> **Prompt**
In the entries below, find the line with "apply Dev.KeepsBut.then (Dev.lnkEnable_keeps" and the line with "theorem Dev.deliverHeld_keeps (d". Return those two lines and all lines between them, exactly.

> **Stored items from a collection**
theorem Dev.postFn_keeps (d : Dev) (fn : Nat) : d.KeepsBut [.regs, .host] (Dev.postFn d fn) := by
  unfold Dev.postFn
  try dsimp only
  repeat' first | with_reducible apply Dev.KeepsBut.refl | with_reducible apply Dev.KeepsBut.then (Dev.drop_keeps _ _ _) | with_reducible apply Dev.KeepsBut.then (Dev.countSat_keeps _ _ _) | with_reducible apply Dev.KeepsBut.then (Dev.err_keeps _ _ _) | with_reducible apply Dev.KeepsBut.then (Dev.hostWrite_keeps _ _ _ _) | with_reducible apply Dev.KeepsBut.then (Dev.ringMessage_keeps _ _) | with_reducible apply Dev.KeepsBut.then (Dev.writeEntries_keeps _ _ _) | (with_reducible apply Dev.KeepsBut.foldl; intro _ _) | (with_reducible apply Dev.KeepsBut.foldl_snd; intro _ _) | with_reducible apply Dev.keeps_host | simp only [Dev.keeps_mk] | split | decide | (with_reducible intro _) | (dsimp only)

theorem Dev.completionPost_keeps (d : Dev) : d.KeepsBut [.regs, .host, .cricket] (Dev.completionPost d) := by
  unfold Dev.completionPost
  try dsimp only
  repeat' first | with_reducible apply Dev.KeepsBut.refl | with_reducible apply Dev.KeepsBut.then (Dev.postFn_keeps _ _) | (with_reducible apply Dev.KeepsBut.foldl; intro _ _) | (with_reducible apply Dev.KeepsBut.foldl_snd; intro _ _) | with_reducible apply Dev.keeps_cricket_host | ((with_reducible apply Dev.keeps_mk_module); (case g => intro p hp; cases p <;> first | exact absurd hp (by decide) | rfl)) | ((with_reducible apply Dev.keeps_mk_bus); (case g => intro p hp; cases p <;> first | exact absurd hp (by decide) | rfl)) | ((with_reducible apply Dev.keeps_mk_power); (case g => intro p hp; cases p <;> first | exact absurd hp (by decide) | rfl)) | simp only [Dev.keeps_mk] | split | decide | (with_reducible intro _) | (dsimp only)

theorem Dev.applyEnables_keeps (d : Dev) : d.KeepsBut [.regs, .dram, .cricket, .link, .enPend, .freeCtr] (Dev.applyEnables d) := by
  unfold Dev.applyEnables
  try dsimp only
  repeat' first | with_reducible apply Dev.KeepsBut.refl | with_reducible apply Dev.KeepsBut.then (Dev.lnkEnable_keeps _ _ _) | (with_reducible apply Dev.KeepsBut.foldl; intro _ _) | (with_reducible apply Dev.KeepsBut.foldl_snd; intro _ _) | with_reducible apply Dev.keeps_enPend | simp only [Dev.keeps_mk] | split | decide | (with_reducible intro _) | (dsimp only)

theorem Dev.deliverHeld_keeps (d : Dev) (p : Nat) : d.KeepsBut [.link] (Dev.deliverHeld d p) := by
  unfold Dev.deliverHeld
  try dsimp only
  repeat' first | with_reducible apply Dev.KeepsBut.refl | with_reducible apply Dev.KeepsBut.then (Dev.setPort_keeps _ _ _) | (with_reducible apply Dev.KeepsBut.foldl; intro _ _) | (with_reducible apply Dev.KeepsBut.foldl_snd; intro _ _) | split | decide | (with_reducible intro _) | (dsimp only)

> **Result of this task**
  repeat' first | with_reducible apply Dev.KeepsBut.refl | with_reducible apply Dev.KeepsBut.then (Dev.lnkEnable_keeps _ _ _) | (with_reducible apply Dev.KeepsBut.foldl; intro _ _) | (with_reducible apply Dev.KeepsBut.foldl_snd; intro _ _) | with_reducible apply Dev.keeps_enPend | simp only [Dev.keeps_mk] | split | decide | (with_reducible intro _) | (dsimp only)

theorem Dev.deliverHeld_keeps (d : Dev) (p : Nat) : d.KeepsBut [.link] (Dev.deliverHeld d p) := by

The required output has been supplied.